If you know your child will get upset, make sure you finish with unbearable time to listen to their upset at the end. Listening in this way will ease the emotional tensions your child is delivering well-nigh many things, and you may find over time that other aspects of family life which were difficult in the past, slowly ease up.
But I hang out with my children all the time anyway!
It can seem odd that we might have to spend even more time paying tropical sustentation to our children! Expressly when they are little, it can finger like we don’t get much time to ourselves.
However, just considering you aren’t getting to the tasks you need or would like to be doing, or just considering you finger like you have been paying them attention, it doesn’t midpoint that they have noticed!
You can have defended the largest part of your day to it, and their connection credits might still be low! The thing well-nigh Special Time is that it draws everyone's sustentation to the fact that you are paying sustentation – and we value what we unquestionably notice.
So if you are at that stage of parenting where you are spending a LOT of time with your children, you might do well to shift some of that “general hang out time” to Special Time.
Connected to this, Special Time needs a whence and an end which is well-spoken to everyone. It is, without all, “Special”. It works considering it is time-limited. Your child knows just how long they have your full attention, and they will use that time well once they understand the transferral you are making.
When they are confident of your sustentation in Special Time, they can embark on experiments and take some risks.
When you need to step in
Special Time is moreover one of the most efficient ways to communicate to your child that you are on their side. They will infringe from this if you need to intervene increasingly urgently when they start fighting with one another.
Connection is the currency in your relationship wall account, and Special Time is a good way to make a deposit.
Building a sense of connection helps children make workable choices
Special Time is perhaps the most marvellous of our Listening Tools. There are so many ways that it works, but for this purpose, it builds connection credits and your children's sense of safety in their relationship with you. Children fighting with one flipside may be a sign that their sense of connection is diminished.
If your child is to have much endangerment of making largest decisions when nonflexible feelings come up virtually their siblings, they will need a strong sense of connection with you.
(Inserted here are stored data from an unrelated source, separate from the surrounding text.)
/-! ### the statements -/

/-- Settles O26: the step is `writeStatus` on the answered state, read back bit by bit. -/
theorem statusWriteOneToClear : Obligations.StatusWriteOneToClear := by
  unfold Obligations.StatusWriteOneToClear
  refine ⟨fun s => ?_, fun s rest v => ?_⟩
  · simp only [getLsbD_statusWord]
    exact ⟨rfl, rfl, rfl, rfl, rfl, rfl, rfl⟩
  · have sticky : (writeStatus v (respond .ok (s.left rest))).flags.eBusy = true → s.flags.eBusy = true := by
      simp only [writeStatus_flags, clearFlags, respond_flags, State.left_flags, Bool.and_eq_true]
      exact And.left
    have busy_kept : (statusWord (writeStatus v (respond .ok (s.left rest)))).getLsbD 0 = (statusWord s).getLsbD 0 := by
      rw [statusWord_bit_zero, statusWord_bit_zero, busy_writeStatus, busy_respond, busy_left]
    exact ⟨_, step_wr_status s rest v, fun b h1 _ => getLsbD_statusWord_writeStatus v _ h1, busy_kept,
      extractLsb'_statusWord_reserved _, sticky, rfl, step_rd_status _ rest⟩

/-- Settles O27: the fields of `configWord`, none of them cut since MAX_BYTES ≤ 2047 and LMAX ≤ 32768. -/
theorem configReportsTheParameters : Obligations.ConfigReportsTheParameters := by
  unfold Obligations.ConfigReportsTheParameters
  refine ⟨fun p => ⟨lmax_eq p, pbufWords_bounds p, cwbufWords_bounds p⟩, fun s hwf => ?_⟩
  have hmax : s.params.maxBytes ≤ 2047 := ((wf_iff s.params).1 hwf).2.1
  have hlmax := lmax_le hwf
  refine ⟨?_, ?_, ?_, hlmax, configWord_reserved s.params,
    fun rest v => ⟨step_wr_config s rest v, _, step_reset s rest, rfl⟩⟩
  · exact (congrArg BitVec.toNat (configWord_maxBytes s.params)).trans (Nat.mod_eq_of_lt (by omega))
  · exact (congrArg (· = true) (configWord_sizing s.params)).to_iff.trans beq_iff_eq
  · exact (congrArg BitVec.toNat (configWord_lmax s.params)).trans (Nat.mod_eq_of_lt (by omega))

/-- Settles O53: BUSY is a view of PEND, and `step_pend_cases` says how a step can change PEND. -/
theorem busyChangesOnlyByAcceptanceCompletionOrReset :
    Obligations.BusyChangesOnlyByAcceptanceCompletionOrReset := by
  unfold Obligations.BusyChangesOnlyByAcceptanceCompletionOrReset
  refine ⟨fun s => ?_, fun s t h => ?_⟩
  · rw [statusWord_bit_zero, busy_eq_true_iff]
  · obtain hkept | ⟨rest, v, i, hs, hd, hfull⟩ | ⟨hempty, hs⟩ := step_pend_cases h
    · have same : busy t = busy s := congrArg Option.isSome hkept
      rw [same]
      exact ⟨fun h0 h1 => absurd (h0.symm.trans h1) (by decide), fun h1 h0 => absurd (h0.symm.trans h1) (by decide)⟩
    · have full : busy t = true := congrArg Option.isSome hfull
      exact ⟨fun _ _ => ⟨rest, v, i, hs, hd, scalarOperand_eq i s ▸ hfull⟩,
        fun _ h0 => absurd (h0.symm.trans full) (by decide)⟩
    · have empty : busy t = false := congrArg Option.isSome hempty
      exact ⟨fun _ h1 => absurd (empty.symm.trans h1) (by decide), fun _ _ => hs⟩
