-- ==== Sys2Proof/Machine/Operands.lean ====
section
/-! DEFINITION. Operand forms: the assembled payload, the bytes of a payload, the message fields
(30_encoding R86 to R89, 43_message_codec R175), and a message's kind and discriminant (30_encoding R85). -/

namespace Sys2Proof.Machine

/-- `data()`: the assembled payload `buf[0..decl_len)` (41_receiver R127). -/
def State.payload (s : State) : Res (List Byte) := memLoad s.declLen.toNat s.buf

/-- Byte `i` of a payload, `p[i]` (00_scope R10). Every caller has checked `i < len(p)` (43_message_codec
R178: no rule reads past `len(p)`). -/
def byteAt (p : List Byte) (i : Nat) : Byte := p.getD i 0x00

/-- The 32-bit field of a payload, `LE32(p[1], p[2], p[3], p[4])` (30_encoding R87, R88, R89). -/
def valueField (p : List Byte) : Value := le32 (byteAt p 1) (byteAt p 2) (byteAt p 3) (byteAt p 4)

/-- The 10 opaque bytes of a Broadcast, `bytes[k] = p[1+k]` (30_encoding R86). -/
def broadcastField (p : List Byte) : Vector Byte 10 :=
  #v[byteAt p 1, byteAt p 2, byteAt p 3, byteAt p 4, byteAt p 5,
     byteAt p 6, byteAt p 7, byteAt p 8, byteAt p 9, byteAt p 10]

/-- `inputs(v) = v[11:0]` (43_message_codec R175). -/
def solenoidInputs (v : Value) : BitVec 12 := v.extractLsb' 0 12

/-- `outputs(v) = v[18:12]` (43_message_codec R175). -/
def solenoidOutputs (v : Value) : BitVec 7 := v.extractLsb' 12 7

/-- `reserved(v) = v[31:19]` (43_message_codec R175). -/
def solenoidReserved (v : Value) : BitVec 13 := v.extractLsb' 19 13

/-- The kind of a message (30_encoding R85). -/
def kindOf : Message → Kind
  | .broadcast _      => .broadcast
  | .discoveryRequest => .discoveryRequest
  | .discoveryAck     => .discoveryAck
  | .updateRequest _  => .updateRequest
  | .solenoidUpdate _ => .solenoidUpdate

/-- The discriminant of a kind (00_scope R7, 30_encoding R85). -/
def discriminant : Kind → Byte
  | .broadcast        => 0x00
  | .discoveryRequest => 0x01
  | .discoveryAck     => 0x02
  | .updateRequest    => 0x03
  | .solenoidUpdate   => 0x04

/-- The total message length of a kind (30_encoding R85). -/
def kindLength : Kind → Nat
  | .broadcast        => 11
  | .discoveryRequest => 1
  | .discoveryAck     => 1
  | .updateRequest    => 5
  | .solenoidUpdate   => 5

end Sys2Proof.Machine
end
When protestation or fighting continues
Step one helps to build a deep sense of connection into your relationship with your children through Special Time. If this is not unbearable to alimony things co-operative, then you'll probably need to move to a increasingly uncontrived intervention. Understand the importance of planning for trouble, keeping an eye on things through a “friendly patrol”, and limit setting, which I will imbricate in the next post.
Get a self-ruling guide to Special Time, a parenting tool that the World Health Organisation promotes as an platonic way to help your child finger safe, secure and seen.